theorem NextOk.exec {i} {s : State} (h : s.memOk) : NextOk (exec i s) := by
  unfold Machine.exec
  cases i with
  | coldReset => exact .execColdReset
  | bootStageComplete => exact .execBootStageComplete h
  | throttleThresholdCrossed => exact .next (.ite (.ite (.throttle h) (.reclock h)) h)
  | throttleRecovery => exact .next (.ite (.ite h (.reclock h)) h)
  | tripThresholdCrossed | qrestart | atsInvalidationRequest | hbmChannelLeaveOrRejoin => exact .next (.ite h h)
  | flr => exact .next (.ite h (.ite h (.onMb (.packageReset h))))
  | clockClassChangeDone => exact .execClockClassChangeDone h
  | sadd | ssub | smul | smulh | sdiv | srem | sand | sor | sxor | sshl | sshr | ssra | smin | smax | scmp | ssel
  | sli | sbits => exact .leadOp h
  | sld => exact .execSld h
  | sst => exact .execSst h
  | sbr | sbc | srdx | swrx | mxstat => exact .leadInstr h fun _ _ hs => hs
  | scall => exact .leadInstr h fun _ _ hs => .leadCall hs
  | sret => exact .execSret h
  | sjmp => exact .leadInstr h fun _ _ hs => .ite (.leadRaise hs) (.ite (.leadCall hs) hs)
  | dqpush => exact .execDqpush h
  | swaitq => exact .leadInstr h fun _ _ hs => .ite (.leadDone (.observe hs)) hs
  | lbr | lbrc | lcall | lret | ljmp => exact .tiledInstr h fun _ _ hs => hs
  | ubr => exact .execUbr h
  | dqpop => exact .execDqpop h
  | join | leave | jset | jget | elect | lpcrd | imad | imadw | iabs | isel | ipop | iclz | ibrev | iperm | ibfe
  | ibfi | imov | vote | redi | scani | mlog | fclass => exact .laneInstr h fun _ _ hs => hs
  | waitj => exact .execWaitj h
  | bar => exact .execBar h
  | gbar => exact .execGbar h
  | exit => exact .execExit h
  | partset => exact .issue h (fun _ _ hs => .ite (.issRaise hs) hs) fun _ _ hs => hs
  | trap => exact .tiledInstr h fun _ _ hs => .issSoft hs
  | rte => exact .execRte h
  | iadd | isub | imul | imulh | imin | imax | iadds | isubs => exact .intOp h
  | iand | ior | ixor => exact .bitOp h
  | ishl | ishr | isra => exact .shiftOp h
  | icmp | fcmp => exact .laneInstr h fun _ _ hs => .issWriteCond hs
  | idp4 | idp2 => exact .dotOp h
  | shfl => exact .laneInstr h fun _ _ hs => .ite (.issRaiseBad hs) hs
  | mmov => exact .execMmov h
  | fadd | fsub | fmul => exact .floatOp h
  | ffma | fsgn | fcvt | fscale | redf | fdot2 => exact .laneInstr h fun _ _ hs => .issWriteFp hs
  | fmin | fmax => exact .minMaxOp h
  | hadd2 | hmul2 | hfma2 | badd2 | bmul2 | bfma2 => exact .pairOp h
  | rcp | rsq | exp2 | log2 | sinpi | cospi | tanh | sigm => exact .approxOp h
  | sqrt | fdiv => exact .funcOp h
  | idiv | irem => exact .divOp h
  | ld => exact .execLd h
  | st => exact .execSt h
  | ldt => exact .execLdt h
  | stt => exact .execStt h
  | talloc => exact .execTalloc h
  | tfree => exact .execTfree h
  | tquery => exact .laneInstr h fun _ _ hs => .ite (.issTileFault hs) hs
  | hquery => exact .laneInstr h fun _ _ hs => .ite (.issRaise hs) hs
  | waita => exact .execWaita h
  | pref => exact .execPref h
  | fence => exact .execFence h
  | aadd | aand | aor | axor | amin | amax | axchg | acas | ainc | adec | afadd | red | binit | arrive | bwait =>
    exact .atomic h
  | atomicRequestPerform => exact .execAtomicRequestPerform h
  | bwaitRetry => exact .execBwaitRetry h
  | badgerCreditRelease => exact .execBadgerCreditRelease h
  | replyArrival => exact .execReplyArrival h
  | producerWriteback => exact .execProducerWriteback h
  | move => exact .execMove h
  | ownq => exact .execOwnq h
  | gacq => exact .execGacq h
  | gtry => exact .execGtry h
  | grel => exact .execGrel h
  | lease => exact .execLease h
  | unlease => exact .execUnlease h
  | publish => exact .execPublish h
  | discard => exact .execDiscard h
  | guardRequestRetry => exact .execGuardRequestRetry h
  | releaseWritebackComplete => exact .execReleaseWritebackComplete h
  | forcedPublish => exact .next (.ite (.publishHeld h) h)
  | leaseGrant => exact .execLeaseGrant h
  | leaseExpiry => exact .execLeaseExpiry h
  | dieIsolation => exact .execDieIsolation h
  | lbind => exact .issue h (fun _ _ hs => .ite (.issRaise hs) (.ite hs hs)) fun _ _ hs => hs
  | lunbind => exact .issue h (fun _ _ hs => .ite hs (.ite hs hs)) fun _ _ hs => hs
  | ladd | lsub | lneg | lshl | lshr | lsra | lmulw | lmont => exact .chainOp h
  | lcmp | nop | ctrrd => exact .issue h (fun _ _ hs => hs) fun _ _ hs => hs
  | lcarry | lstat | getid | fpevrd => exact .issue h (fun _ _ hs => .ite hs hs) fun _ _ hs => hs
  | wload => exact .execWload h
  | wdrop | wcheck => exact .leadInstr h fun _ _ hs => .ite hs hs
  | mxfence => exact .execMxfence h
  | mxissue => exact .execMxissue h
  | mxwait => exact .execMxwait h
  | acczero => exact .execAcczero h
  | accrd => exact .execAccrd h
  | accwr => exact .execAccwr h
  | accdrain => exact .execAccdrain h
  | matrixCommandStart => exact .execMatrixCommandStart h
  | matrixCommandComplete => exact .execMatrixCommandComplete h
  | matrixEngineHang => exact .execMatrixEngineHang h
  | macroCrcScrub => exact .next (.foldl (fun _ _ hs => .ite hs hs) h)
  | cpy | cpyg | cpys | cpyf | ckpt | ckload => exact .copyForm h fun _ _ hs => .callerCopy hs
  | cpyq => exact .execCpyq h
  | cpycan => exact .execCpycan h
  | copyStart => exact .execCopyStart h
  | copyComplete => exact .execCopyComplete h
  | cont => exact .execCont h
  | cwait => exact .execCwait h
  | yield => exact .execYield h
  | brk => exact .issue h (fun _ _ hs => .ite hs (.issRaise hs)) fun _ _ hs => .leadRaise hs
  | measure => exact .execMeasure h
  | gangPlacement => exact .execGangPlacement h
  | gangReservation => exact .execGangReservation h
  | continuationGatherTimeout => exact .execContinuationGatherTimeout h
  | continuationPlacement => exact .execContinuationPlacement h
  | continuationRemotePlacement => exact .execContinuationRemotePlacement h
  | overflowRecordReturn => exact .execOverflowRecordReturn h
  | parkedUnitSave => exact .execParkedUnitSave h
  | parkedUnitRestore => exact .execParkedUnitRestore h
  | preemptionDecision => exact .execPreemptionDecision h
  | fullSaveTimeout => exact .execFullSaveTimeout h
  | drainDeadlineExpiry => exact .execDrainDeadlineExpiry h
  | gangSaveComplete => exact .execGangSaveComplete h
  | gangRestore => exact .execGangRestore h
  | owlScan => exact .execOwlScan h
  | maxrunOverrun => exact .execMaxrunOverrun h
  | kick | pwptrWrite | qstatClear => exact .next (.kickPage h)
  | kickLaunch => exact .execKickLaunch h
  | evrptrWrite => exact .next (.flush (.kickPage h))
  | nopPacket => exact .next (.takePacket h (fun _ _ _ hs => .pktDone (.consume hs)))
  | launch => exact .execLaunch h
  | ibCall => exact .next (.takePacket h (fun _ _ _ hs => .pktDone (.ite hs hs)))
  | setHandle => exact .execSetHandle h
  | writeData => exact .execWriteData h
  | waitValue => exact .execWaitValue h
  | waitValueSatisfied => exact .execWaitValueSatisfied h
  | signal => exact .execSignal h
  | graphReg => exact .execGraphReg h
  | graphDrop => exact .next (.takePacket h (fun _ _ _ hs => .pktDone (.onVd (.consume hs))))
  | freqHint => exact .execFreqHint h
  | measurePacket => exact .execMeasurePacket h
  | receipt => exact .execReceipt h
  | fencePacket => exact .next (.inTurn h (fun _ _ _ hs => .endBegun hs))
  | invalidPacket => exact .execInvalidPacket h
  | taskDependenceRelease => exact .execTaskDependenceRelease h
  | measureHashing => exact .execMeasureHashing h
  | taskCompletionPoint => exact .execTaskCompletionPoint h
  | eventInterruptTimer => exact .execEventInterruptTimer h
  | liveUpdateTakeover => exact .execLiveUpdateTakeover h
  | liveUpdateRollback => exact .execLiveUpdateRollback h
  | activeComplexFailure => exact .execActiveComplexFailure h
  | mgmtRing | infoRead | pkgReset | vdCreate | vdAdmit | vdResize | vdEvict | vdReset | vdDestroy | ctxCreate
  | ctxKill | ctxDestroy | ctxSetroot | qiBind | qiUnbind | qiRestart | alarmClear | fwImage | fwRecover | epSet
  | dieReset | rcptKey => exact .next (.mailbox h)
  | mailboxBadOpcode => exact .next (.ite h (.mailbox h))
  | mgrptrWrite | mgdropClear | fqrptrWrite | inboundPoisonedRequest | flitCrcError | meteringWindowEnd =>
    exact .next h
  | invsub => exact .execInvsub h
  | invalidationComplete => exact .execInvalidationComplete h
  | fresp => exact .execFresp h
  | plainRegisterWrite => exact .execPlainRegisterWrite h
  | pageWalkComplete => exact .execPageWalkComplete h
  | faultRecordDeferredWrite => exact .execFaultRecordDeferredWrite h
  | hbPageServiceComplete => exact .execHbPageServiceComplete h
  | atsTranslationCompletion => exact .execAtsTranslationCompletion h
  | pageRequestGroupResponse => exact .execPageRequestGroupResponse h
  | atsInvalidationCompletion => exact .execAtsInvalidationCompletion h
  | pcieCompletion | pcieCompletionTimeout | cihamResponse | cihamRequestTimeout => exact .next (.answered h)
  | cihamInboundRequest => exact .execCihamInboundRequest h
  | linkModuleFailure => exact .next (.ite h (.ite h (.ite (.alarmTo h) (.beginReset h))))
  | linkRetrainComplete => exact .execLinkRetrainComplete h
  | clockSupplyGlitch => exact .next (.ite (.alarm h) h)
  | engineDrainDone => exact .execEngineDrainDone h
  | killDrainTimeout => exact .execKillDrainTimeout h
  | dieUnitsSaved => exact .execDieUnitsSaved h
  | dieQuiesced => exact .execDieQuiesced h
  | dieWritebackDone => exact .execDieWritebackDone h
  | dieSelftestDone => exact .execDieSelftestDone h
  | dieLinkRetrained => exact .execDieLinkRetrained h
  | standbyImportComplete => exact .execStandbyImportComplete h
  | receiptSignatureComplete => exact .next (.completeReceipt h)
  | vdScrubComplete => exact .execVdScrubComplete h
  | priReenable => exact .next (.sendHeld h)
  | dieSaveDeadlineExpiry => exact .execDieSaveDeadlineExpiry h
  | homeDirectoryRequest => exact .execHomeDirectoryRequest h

-*-

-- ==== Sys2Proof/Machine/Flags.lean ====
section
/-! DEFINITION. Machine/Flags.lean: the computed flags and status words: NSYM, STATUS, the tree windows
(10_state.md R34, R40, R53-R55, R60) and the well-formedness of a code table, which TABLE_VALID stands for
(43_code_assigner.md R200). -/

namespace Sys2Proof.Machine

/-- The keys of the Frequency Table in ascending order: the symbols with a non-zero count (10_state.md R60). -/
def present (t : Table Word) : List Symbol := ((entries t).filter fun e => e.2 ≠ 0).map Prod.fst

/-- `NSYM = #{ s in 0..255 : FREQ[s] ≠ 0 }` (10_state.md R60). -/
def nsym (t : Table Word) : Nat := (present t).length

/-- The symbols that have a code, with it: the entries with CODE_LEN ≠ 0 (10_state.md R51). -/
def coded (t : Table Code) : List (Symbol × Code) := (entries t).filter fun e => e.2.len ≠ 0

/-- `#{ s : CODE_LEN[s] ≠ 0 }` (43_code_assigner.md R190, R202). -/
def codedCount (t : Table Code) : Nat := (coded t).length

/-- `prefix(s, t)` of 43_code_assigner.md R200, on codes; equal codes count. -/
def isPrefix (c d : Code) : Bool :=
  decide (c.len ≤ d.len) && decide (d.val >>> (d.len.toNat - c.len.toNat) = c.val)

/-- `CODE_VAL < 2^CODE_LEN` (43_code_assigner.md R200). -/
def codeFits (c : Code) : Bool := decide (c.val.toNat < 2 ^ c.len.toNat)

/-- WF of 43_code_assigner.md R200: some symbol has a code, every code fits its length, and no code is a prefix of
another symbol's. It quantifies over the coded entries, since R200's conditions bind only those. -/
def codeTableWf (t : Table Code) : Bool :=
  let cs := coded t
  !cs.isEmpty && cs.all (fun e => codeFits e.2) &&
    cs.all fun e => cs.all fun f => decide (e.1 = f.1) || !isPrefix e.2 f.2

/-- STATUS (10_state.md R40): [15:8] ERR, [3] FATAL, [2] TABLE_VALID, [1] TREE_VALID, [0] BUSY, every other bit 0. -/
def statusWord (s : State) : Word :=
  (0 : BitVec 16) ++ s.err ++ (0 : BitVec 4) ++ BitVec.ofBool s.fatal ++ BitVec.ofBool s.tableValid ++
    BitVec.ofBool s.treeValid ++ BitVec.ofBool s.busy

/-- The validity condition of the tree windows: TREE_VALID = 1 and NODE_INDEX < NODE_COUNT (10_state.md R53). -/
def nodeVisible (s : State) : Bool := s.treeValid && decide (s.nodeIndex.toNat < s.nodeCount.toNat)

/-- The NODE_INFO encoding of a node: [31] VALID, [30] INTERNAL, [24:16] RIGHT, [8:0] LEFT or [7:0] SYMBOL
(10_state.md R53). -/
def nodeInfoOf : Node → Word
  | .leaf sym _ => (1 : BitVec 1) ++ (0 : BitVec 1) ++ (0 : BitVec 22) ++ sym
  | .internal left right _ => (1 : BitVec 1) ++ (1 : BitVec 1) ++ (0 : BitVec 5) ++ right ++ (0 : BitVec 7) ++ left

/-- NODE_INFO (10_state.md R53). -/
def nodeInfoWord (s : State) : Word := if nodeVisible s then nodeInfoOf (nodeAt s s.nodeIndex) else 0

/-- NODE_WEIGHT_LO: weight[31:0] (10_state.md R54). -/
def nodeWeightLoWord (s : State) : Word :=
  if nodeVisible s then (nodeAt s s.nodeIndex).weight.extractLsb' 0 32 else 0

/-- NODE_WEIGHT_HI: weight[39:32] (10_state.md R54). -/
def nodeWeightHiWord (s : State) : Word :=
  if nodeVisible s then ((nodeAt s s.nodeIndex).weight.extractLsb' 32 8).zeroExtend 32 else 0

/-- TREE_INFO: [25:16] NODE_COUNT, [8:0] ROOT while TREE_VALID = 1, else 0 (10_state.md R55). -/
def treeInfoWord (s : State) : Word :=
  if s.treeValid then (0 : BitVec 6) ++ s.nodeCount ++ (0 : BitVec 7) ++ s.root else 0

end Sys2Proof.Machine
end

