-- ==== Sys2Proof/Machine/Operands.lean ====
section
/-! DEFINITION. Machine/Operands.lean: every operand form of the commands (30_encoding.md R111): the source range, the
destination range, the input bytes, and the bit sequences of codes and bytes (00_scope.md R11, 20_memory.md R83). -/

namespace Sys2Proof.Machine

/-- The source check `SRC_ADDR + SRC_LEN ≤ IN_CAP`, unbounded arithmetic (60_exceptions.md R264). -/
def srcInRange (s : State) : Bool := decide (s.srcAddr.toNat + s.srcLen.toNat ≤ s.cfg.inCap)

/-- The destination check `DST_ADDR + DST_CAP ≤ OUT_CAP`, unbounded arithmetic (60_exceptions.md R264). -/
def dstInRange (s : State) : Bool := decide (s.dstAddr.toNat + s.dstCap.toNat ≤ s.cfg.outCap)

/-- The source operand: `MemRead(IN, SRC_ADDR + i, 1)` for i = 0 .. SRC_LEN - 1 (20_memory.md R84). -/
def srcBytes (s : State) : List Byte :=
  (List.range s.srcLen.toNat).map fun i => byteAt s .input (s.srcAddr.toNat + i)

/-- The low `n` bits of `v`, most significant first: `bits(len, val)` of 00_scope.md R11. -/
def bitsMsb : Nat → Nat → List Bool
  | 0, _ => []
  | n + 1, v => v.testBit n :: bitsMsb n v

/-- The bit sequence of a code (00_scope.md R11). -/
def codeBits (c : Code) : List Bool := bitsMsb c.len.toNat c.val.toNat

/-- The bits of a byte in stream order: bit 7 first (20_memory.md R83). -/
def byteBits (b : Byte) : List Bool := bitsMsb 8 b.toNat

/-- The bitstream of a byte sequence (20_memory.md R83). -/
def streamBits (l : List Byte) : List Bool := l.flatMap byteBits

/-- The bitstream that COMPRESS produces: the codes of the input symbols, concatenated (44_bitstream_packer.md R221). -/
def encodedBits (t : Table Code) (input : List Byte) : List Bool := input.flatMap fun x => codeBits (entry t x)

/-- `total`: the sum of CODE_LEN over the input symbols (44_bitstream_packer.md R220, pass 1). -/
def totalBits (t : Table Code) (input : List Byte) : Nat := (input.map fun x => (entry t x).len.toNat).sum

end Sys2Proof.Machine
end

-*-

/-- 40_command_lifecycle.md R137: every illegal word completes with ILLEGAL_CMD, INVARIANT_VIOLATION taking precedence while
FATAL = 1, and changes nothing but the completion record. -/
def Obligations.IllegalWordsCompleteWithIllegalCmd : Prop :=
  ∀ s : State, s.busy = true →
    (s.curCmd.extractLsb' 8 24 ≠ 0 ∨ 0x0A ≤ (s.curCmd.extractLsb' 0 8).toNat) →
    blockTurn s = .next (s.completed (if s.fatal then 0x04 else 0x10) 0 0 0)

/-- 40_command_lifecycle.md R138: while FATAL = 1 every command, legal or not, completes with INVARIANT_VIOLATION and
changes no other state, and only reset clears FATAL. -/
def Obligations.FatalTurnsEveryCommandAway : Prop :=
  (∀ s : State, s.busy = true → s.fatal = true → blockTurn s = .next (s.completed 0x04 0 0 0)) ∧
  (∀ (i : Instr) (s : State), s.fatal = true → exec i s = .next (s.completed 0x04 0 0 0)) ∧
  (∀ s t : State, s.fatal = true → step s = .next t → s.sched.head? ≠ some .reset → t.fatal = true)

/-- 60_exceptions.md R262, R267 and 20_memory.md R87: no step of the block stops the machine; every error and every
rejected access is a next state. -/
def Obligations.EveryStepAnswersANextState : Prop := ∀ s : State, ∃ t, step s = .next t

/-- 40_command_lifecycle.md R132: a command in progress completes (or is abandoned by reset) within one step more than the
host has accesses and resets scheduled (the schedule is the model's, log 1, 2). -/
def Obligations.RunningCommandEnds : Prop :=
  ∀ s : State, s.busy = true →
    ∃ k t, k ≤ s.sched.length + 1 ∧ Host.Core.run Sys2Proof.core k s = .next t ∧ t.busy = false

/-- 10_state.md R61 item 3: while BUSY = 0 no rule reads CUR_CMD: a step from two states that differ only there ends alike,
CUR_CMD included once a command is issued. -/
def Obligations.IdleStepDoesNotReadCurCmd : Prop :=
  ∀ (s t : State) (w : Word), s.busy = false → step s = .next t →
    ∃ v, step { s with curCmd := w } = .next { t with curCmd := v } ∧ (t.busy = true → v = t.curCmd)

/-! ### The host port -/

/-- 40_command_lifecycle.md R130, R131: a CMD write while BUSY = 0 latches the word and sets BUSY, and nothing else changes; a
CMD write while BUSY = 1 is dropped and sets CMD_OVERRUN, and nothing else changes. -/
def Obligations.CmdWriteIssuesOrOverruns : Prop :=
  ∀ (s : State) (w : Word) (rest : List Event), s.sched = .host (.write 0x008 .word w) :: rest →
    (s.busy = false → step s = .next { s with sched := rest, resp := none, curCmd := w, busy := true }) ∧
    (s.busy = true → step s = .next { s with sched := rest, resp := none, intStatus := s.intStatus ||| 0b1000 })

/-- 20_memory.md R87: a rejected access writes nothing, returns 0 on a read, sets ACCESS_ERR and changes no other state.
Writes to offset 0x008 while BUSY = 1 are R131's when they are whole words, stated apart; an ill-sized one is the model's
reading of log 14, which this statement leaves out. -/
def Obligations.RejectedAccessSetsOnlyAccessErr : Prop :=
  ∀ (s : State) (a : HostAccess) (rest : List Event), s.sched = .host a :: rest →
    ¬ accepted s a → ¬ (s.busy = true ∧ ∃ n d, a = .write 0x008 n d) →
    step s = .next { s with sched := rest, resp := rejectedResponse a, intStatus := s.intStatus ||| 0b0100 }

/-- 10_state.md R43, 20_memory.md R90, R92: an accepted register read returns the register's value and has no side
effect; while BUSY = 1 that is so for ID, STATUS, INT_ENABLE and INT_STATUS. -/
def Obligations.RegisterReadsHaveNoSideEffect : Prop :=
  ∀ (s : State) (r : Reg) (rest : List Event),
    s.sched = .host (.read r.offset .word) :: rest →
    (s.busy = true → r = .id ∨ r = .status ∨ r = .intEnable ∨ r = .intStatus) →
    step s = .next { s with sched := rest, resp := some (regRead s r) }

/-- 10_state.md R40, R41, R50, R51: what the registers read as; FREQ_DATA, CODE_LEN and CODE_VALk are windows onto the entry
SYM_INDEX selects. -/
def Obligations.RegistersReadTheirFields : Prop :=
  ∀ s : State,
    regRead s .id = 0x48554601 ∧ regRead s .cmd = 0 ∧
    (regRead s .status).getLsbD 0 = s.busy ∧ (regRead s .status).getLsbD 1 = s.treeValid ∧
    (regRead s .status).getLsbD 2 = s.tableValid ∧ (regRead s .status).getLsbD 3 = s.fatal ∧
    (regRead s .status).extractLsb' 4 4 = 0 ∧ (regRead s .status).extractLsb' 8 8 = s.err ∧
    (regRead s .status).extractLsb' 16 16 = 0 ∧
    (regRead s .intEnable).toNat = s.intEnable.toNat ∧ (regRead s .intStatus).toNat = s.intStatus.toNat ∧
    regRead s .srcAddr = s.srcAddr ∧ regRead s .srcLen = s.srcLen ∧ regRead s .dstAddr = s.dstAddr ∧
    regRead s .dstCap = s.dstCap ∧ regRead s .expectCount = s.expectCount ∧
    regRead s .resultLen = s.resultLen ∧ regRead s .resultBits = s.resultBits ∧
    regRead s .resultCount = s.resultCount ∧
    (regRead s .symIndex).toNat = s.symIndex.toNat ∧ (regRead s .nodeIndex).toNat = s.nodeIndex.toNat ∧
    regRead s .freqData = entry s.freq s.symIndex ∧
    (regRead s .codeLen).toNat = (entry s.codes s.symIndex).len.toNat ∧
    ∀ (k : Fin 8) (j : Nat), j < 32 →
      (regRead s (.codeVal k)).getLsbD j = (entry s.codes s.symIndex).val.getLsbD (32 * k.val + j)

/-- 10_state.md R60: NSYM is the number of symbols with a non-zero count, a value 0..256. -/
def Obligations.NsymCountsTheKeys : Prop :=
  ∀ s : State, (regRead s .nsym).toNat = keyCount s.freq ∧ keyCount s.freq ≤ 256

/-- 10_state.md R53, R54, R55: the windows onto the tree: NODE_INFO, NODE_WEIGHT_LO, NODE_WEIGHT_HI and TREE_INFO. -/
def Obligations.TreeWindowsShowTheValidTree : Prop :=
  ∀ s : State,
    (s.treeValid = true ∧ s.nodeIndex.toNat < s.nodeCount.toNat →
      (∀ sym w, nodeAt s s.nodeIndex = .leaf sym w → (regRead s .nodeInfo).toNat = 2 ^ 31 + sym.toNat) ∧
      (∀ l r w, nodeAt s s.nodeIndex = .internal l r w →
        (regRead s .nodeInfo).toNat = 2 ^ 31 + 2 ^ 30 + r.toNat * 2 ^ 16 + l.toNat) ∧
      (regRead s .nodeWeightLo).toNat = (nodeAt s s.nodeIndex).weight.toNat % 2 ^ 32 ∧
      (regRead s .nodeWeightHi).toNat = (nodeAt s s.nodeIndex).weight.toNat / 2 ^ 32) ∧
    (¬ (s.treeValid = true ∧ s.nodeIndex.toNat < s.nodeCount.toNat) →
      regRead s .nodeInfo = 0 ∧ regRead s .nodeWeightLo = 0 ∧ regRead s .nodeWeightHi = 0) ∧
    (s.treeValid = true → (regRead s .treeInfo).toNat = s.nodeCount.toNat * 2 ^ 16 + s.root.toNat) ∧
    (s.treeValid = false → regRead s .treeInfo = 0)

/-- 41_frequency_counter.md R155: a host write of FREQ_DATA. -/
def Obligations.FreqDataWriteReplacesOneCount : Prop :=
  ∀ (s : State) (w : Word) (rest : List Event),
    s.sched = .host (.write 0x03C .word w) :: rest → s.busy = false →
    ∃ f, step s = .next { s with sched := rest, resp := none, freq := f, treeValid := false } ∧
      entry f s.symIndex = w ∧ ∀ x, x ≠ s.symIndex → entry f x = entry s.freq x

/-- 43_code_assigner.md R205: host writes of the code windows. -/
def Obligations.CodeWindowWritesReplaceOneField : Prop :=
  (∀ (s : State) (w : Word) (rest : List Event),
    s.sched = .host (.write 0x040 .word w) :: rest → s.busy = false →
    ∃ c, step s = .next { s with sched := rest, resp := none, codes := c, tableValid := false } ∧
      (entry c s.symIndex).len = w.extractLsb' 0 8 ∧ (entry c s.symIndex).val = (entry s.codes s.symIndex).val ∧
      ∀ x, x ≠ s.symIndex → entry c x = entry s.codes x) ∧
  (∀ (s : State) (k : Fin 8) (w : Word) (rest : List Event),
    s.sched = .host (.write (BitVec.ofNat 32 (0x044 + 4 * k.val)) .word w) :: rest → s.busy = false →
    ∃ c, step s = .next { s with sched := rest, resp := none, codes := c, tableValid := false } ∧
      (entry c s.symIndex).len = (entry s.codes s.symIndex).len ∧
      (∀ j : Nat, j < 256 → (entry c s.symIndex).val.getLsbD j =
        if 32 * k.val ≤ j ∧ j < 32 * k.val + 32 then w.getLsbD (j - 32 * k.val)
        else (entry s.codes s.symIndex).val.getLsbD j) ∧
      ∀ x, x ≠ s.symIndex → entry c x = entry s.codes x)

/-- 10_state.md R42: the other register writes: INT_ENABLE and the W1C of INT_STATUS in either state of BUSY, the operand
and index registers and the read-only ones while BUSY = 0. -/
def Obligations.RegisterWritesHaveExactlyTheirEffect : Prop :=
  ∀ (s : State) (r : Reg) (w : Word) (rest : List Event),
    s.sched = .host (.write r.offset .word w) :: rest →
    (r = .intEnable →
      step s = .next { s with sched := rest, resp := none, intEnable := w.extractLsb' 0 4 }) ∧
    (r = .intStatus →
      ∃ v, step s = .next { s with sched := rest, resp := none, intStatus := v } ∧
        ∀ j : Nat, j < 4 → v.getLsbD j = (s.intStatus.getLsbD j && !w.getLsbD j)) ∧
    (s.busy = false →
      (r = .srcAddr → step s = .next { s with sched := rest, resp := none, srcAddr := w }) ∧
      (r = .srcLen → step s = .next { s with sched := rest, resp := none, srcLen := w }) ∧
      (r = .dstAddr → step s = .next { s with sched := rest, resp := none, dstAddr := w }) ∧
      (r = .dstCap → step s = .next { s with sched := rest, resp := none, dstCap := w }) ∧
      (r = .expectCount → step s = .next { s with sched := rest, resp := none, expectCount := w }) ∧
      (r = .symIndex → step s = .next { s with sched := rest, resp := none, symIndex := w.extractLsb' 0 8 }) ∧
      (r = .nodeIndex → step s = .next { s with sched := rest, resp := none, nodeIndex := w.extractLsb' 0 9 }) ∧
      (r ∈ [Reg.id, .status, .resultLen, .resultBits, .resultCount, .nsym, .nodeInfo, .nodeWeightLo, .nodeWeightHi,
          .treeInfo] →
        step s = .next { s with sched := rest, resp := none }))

-*-

## What is being asked
Your answer should be the lines of the listing above between the line holding "false → step s = .next t →" and the line holding "CMD write while BUSY = 1", inclusive, restated word for word and alone.

## Answer area
  ∀ (s t : State) (w : Word), s.busy = false → step s = .next t →
    ∃ v, step { s with curCmd := w } = .next { t with curCmd := v } ∧ (t.busy = true → v = t.curCmd)

/-! ### The host port -/

/-- 40_command_lifecycle.md R130, R131: a CMD write while BUSY = 0 latches the word and sets BUSY, and nothing else changes; a
CMD write while BUSY = 1 is dropped and sets CMD_OVERRUN, and nothing else changes. -/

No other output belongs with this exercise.